I have one question that buggs me.
Why for some ICs, you need to connect the A/B logic gate inputs to the ground (-) through a rezistor for the output to come out right, and for some others you can just plug the (+) rail into the input and you get the right output?
Thanks.
 

Some gates invert their output.
A dual input "OR" gate like a CD4071: with either or both inputs high, the output will be high.
A dual input "NOR" gate like a CD4001: with either or both inputs high, the output will be low.
The difference is the NOR inverts the output. There are also AND and NAND gates.

You do not need a resistor to ground, you can connect a gate input directly to ground to make it a logic low.
Why don't you study about logic gates and look at their datasheets?
 

It does not matter what kind of gate, nor, or, xor, nand etc. What I mean is : an input takes 0 or 1. Low or high. For most gates, low is between 0 and ~1V. High is ~3...5V. I use dip switches to turn the inputs high. But if I don't connect the input to (-) rail through a resistor when I turn the input high the gate doesn't work right. If I measure the voltage drop on the resistor I have .6V for low input. Why I can't just leave the low input to 0V (not connected)?
 

Hi,

All logic gates need supply: You always need to connect VCC and GND
AND... Very important: All logic gates need a true voltage at ALL (used or not) of their inputs (*1) . They must not be left floating.
So, when an input is not used: connect them either to VCC or GND, you can do this with or without a resistor.

(*1): Unless otherwise noted in the datasheet.

Klaus
 

Many standard cell libraries offer (and rules require) use of
"tie1" and "tie0" (or whatever name the library creators
picked) "gates" for tying off unused inputs. The purpose
being to make a FET gate connection with proper potential
but not directly attached to power rails, which are a global
ESD threat to the core (unlike external pads which have a
whole different set of design constraints / rules).
 

For most gates, low is between 0 and ~1V. High is ~3...5V.
Only for old fashioned 74xx TTL logic, not for newer CD4xxx Cmos logic.

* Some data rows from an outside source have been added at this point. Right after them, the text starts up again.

-- ==== Sys2Proof/Machine/DotMap.lean ====
section
/-! DEFINITION. The band stream, pixels and levels, segment maps, dead-dot tables and the demand estimator (05),
and the reading of slot plan sections (R207, R208). -/

namespace Sys2Proof.Machine

/-! ## The stream (R164 to R172) -/

/-- Level of a pixel value (R164). -/
def levelOf (bits v : Nat) : Nat := if bits = 1 then 15 * v else if bits = 2 then 5 * v else v

/-- Bytes of one row (R166). -/
def rowBytes (dots bits : Nat) : Nat := ceilDiv (dots * bits) 8

/-- The levels of a row, raster index 0 first (R165). -/
def rowLevels (bits dots : Nat) (row : List Byte) : List Nat :=
  let per := 8 / bits
  let all := (row.map fun b => (List.range per).map fun i => levelOf bits (b.toNat / 2 ^ (bits * i) % 2 ^ bits)).flatten
  all.take dots

/-- The rows of a line in order, as (port, plane), given the faces of the ports (R168). -/
def lineParts (mask mode : Nat) (back : Quad Bool) : List (Fin 4 × Nat) :=
  let ps := portsOf mask
  match mode with
  | 1 => ps.map (fun p => (p, 0)) ++ ps.map fun p => (p, 1)
  | 2 => ((ps.filter fun p => !back.get p).map fun p => (p, 0)) ++ (ps.filter fun p => back.get p).map fun p => (p, 0)
  | _ => ps.map fun p => (p, 0)

/-- line_bytes (R168). -/
def lineBytes (dots : Quad Nat) (mask mode bits : Nat) : Nat :=
  let row := (portsOf mask).foldl (fun n p => n + rowBytes (dots.get p) bits) 0
  if mode = 1 then 2 * row else row

/-- The passed block with a block_seq. -/
def Win.block (w : Win) (seq : W32) : Option Blk := w.passed.find? fun b => b.seq == seq

/-- n bytes of a stream from an offset counted from the block seq; none when a block is missing or is one of
stop (R167, R172, R174). -/
def Dev.stream (d : Dev) (stop : List W32) : Nat → W32 → Nat → Nat → Option (List Byte)
  | 0, _, _, _ => none
  | f + 1, seq, off, n =>
    if n = 0 then some [] else
    if stop.contains seq then none else
    match d.win.block seq with
    | none => none
    | some b =>
      if b.len ≤ off then d.stream stop f (seq + 1) (off - b.len) n
      else
        let k := min n (b.len - off)
        match d.stream stop f (seq + 1) 0 (n - k) with
        | none => none
        | some rest => some (d.rams (poolBlock b.pos + 0x10 + off) k ++ rest)

/-- Whether n bytes of a stream from an offset are there (R172). -/
def Dev.streamThere (d : Dev) (stop : List W32) : Nat → W32 → Nat → Nat → Bool
  | 0, _, _, _ => false
  | f + 1, seq, off, n =>
    if n = 0 then true else
    if stop.contains seq then false else
    match d.win.block seq with
    | none => false
    | some b =>
      if b.len ≤ off then d.streamThere stop f (seq + 1) (off - b.len) n
      else d.streamThere stop f (seq + 1) 0 (n - min n (b.len - off))

/-! ## Segment maps (R175 to R179) -/

/-- first_dot, dot_count, lane and direction of a segment word (R175). -/
def wFirst (w : W32) : Nat := bits w.toNat 11 0
/-- dot_count. -/
def wCount (w : W32) : Nat := bits w.toNat 24 12
/-- lane. -/
def wLane (w : W32) : Nat := bits w.toNat 28 25
/-- descending. -/
def wDesc (w : W32) : Bool := bit w.toNat 29

/-- The 32-bit words of a list of bytes from an offset. -/
def words (bs : List Byte) (off : Nat) : Nat → List W32
  | 0 => []
  | n + 1 => BitVec.ofNat 32 (le bs off 4) :: words bs (off + 4) n

/-- Whether a segment word breaks the ranges of R175 and R177 for a port of D dots and L lanes: the bits of the
field at fault name no offset below the word. -/
def segBad (D L : Nat) (w : W32) : Bool :=
  wCount w == 0 || 4096 < wCount w || L ≤ wLane w || D < wFirst w + wCount w

/-- Whether segments assign every dot exactly once and every lane D / L dots (R177). -/
def covers (D L : Nat) (ws : List W32) : Bool :=
  let total := ws.foldl (fun n w => n + wCount w) 0
  let disjoint := (ws.zipIdx).all fun (w, i) => (ws.drop (i + 1)).all fun v =>
    wFirst w + wCount w ≤ wFirst v || wFirst v + wCount v ≤ wFirst w
  total == D && disjoint && (List.range L).all fun l =>
    (ws.filter fun w => wLane w == l).foldl (fun n w => n + wCount w) 0 * L == D

/-- The default map without a card map: lane l takes dots l D / L onward, ascending (R179). -/
def plainMap (D L : Nat) : List W32 :=
  (List.range L).map fun l => BitVec.ofNat 32 (l * D / L + (D / L) * 4096 + l * 2 ^ 25)

/-- The map a port uses for a band: its section when in force, else its default map (R179, R180). -/
def Dev.mapFor (d : Dev) (p : Fin 4) : SegMap :=
  let b := d.pers.ports.get p
  if d.secOn (24 + p.val) then
    let m := d.secRaw (24 + p.val)
    { segs := words m 0x20 (min (le m 0x10 1) 32), back := le m 0x11 1 == 1, reversed := le m 0x12 1 == 1 }
  else
    let back := p.val % 2 == 1
    match d.card p with
    | some c => if b.geomSrc = 1 && le c 0x24 1 ≠ 0 then { segs := words c 0x40 (le c 0x24 1), back := back }
                else { segs := plainMap b.dots b.lanes, back := back }
    | none => { segs := plainMap b.dots b.lanes, back := back }

/-- The maps of every port at a BAND's admission, which the BAND keeps (R179, R180). -/
def Dev.mapsFor (d : Dev) : Quad SegMap := (Quad.all ()).mapIdx fun p _ => d.mapFor p

/-- The dots of a segment in shift order (R176). -/
def segDots (w : W32) : List Nat :=
  let l := (List.range (wCount w)).map fun i => wFirst w + i
  if wDesc w then l.reverse else l

/-- The sequence of a lane (R176). -/
def laneSeq (m : SegMap) (lane : Nat) : List Nat := ((m.segs.filter fun w => wLane w == lane).map segDots).flatten

/-! ## Dead dots (R181 to R188) -/

/-- dot of a dead-dot entry (R182). -/
def eDot (w : W32) : Nat := bits w.toNat 11 0
/-- mode. -/
def eMode (w : W32) : Nat := bits w.toNat 13 12
/-- gain. -/
def eGain (w : W32) : Nat := bits w.toNat 23 16

/-- Merge entries into a table of at most 96: an entry that names a dot already in the table replaces its mode and
gain when repl is set; answers the table and the number of entries dropped (R183). -/
def mergeInto (repl : Bool) : List W32 → List W32 × Nat → List W32 × Nat
  | [], t => t
  | e :: es, (t, n) =>
    if t.any (fun x => eDot x == eDot e) then
      mergeInto repl es (if repl then t.map (fun x => if eDot x = eDot e then e else x) else t, n)
    else if t.length < 96 then mergeInto repl es (t ++ [e], n) else mergeInto repl es (t, n + 1)

/-- The entries of a card that the device uses: factory entries, none when dead_crc fails or they were left
unread (R287). -/
def Dev.factoryDead (d : Dev) (p : Fin 4) : List W32 :=
  match d.card p with
  | none => []
  | some c =>
    let n := le c 0x25 1
    if n = 0 || (d.slow && 16 < n) then []
    else if le c 0x38 4 == (crc32c ((c.drop 0xC0).take (4 * n))).toNat then words c 0xC0 n else []

/-- The merged table of a port and the number of entries dropped (R183, R184). -/
def Dev.mergeDead (d : Dev) (p : Fin 4) : List W32 × Nat :=
  let grown := (d.heads.get p).grown.map fun x => BitVec.ofNat 32 (x + 96 * 65536)
  let sec := 20 + p.val
  let adds := if d.secOn sec then let b := d.secBody sec; words b 0 (b.length / 4) else []
  mergeInto true adds (mergeInto false grown (mergeInto false (d.factoryDead p) ([], 0)))

/-- First dot of a run of three consecutive dead dots (R188). -/
def deadRun (t : List W32) : Option Nat :=
  let ds := (t.map eDot).foldl (fun l x => insertNat x l) []
  ds.find? fun x => ds.contains (x + 1) && ds.contains (x + 2)

/-- Merge a port's table and post DEAD_TABLE_FULL and DEAD_RUN where the result is new, for the record at
whose admission or completion it is made (R183, R186, R188; the layout of their detail is log entry 13). -/
def Dev.remerge (d : Dev) (job : Option (W32 × W32)) (p : Fin 4) : List W32 × Dev :=
  let (t, n) := d.mergeDead p
  if (d.heads.get p).deadPrev = some (t, n) then (t, d) else
  let d := d.onHead p fun h => { h with deadPrev := some (t, n) }
  let ev (c : W16) (v : Nat) : Rise :=
    { code := c, sev := some .note, lvl := codeLvl d c, port := p.val, ports := 2 ^ p.val, job := job,
      detail := [BitVec.ofNat 8 p.val, 0] ++ leBytes 2 v }
  let post (d : Dev) (r : Rise) : Dev := if d.sys.ready then d.report r else { d with sys.early := d.sys.early ++ [r] }
  let d := if n = 0 then d else post d (ev cDeadTableFull n)
  (t, match deadRun t with | none => d | some x => post d (ev cDeadRun x))

/-- Share that dot x receives on one plane from dead neighbours (R187, R188). -/
def shareFor (dead : List W32) (target : Nat → Nat) (x : Nat) : Nat :=
  let from_ (y : Nat) (mode : Nat) : Nat :=
    match dead.find? fun e => eDot e == y with
    | some e => if eMode e == 0 || eMode e == mode then eGain e * target y / 256 else 0
    | none => 0
  -- the dead dot below hands to its upper neighbour (mode 2), the one above to its lower (mode 1)
  (if x = 0 then 0 else from_ (x - 1) 2) + from_ (x + 1) 1

/-- Target sums of one plane, dot 0 first: the tone-curve entry of the dot's level plus the shares it receives, 0
for a dead dot (R187, R211, R213). -/
def planeTargets (dead : List W32) (tone levels : List Nat) : List Nat :=
  let own (l : Nat) : Nat := if l = 0 then 0 else tone.getD l 0
  let es := levels.map own
  if dead.isEmpty then es else
  (es.zipIdx).map fun (e, x) =>
    if dead.any (fun w => eDot w == x) then 0
    else if dead.any (fun w => eDot w == x + 1 || eDot w + 1 == x) then e + shareFor dead (fun y => es.getD y 0) x
    else e

/-! ## Slot plans (R207, R208) -/

/-- 16-bit entries of a structure. -/
def halves (bs : List Byte) (off : Nat) : Nat → List Nat
  | 0 => []
  | n + 1 => le bs off 2 :: halves bs (off + 2) n

/-- 4-bit entries of a field of 8 bytes. -/
def nibbles (bs : List Byte) (off : Nat) : List Nat := (List.range 16).map fun i => le bs (off + i / 2) 1 / 16 ^ (i % 2) % 16

/-- A slot plan read from its section (R207). -/
def planOf (m : List Byte) : Plan :=
  { s := le m 0x10 1, carryShift := le m 0x11 1, subShift := le m 0x12 1, lateral := le m 0x13 1,
    heatGain := le m 0x14 2, subGain := le m 0x16 2, rDefault := le m 0x18 2, xAct := le m 0x1A 2,
    tRef := signed 12 (le m 0x1C 2), dur := (halves m 0x20 16).map (· % 4096), greedy := nibbles m 0x40,
    class0 := (nibbles m 0x48).map (· % 8), class1 := (nibbles m 0x50).map (· % 8), mask := halves m 0x58 8,
    decay := (halves m 0x68 64).map (· % 4096) }

/-- First of a list of checks that fails, by its offset. -/
def firstBad : List (Bool × Nat) → Option Nat
  | [] => none
  | (b, o) :: rest => if b then some o else firstBad rest

/-- R208 with R628: the offset in the section of the first thing wrong with a slot plan; two says that
class_table_1 is in use. -/
def planBad (m : List Byte) (two : Bool) : Option Nat :=
  let p := planOf m
  let rng (off n lo hi : Nat) : Bool × Nat := (le m off n < lo || hi < le m off n, off)
  let t := le m 0x1C 2
  match firstBad ([(le m 4 2 ≠ 216, 4), rng 0x10 1 1 16, rng 0x11 1 0 4, rng 0x12 1 0 8, rng 0x13 1 0 63,
      rng 0x14 2 1 4095, rng 0x16 2 0 2047, rng 0x18 2 1 4095, rng 0x1A 2 513 4095,
      (unsigned 16 (signed 12 t) ≠ t, 0x1C)]) with
  | some o => some o
  | none =>
    let durs := (List.range 16).map fun s => ((p.dur.getD s 0 == 0) == decide (s < p.s), 0x20 + 2 * s)
    let greedy : List (Bool × Nat) := (List.range p.s).map fun i =>
      let e := p.greedy.getD i 0
      (p.s ≤ e || (p.greedy.take i).contains e, 0x40 + i / 2)
    let cls (tab : List Nat) (off : Nat) : List (Bool × Nat) := (List.range 16).map fun L =>
      let mk := p.mask.getD (tab.getD L 0) 0
      (mk == 0 || 2 ^ p.s ≤ mk, off + L / 2)
    let dec : List (Bool × Nat) := (List.range 63).map fun i => (decide <| p.decay.getD i 0 < p.decay.getD (i + 1) 0, 0x68 + 2 * (i + 1))
    firstBad (durs ++ greedy ++ cls p.class0 0x48 ++ (if two then cls p.class1 0x50 else []) ++ dec)

/-! ## Head geometry -/

/-- First dot of each strobe group of a port: a valid card's group map, else equal groups (R260). -/
def Dev.groupStarts (d : Dev) (p : Fin 4) : List Nat :=
  let b := d.pers.ports.get p
  let plain := (List.range b.strobes).map fun g => g * b.dots / max b.strobes 1
  match d.card p with
  | some c => (halves c 0x28 b.strobes).map (· % 4096)
  | none => plain

/-- Sum the values of each group. -/
def groupSums (starts : List Nat) (vs : List Nat) : List Nat :=
  (starts.zipIdx).map fun (a, g) =>
    ((vs.drop a).take ((starts.getD (g + 1) vs.length) - a)).foldl (· + ·) 0

/-- Sums of consecutive runs of 64 values. -/
def blockSums (vs : List Nat) : List Nat :=
  (List.range (ceilDiv vs.length 64)).map fun j => ((vs.drop (64 * j)).take 64).foldl (· + ·) 0

/-! ## The estimator (R189, R190) -/

/-- Index of the first greatest element. -/
def argMax (l : List Nat) : Nat × Nat :=
  (l.zipIdx).foldl (fun (b : Nat × Nat) (v, j) => if b.1 < v then (v, j) else b) (0, 0)

/-- Demand figures of one port from the target sums of its planes (R189, R190). -/
def demandOf (ceiling : Nat) (starts : List Nat) (planes : List (List Nat)) : Demand :=
  let est := match planes with
    | [a, b] => List.zipWith (fun x y => min (x + y) ceiling) a b
    | [a] => a.map fun x => min x ceiling
    | _ => []
  let on := est.map fun e => if e = 0 then 0 else 1
  let (pk, j) := argMax (blockSums est)
  { energy := est.foldl (· + ·) 0, peak := pk, block := j, groups := groupSums starts on, on := on.foldl (· + ·) 0 }

end Sys2Proof.Machine
end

I use dip switches to turn the inputs high. But if I don't connect the input to (-) rail through a resistor when I turn the input high the gate doesn't work right. If I measure the voltage drop on the resistor I have .6V for low input. Why I can't just leave the low input to 0V (not connected)?
Again you are talking about old TTL. Its datasheet says its maximum input current (going positive) is 1.6mA so its input will be +0.6V if the resistor to ground is 0.6V/1.6mA= 375 ohms. If you leave the input disconnected then its 1.6mA of input current will pull it up to a logic high.
 

You were right. I was talking about this ICs : SN74LS86A or SN74LS32 which needds to have a low input voltage (not floating) vs CD4011B which can work with floating low input. The first are TTL and the last nand gate is cmos. I guess I was just ignorant enough to believe that TTL chips are not manufactured today.
I'll study more about ttl logic gates.
Thank you.
 

TTL and LSTTL is still manufactured these days, but not used for new designs.

As already stated, you don't need a resistor to pull the inputs to ground, and for forced low level there's no difference to CMOS logic inputs which aren't allowed to float either.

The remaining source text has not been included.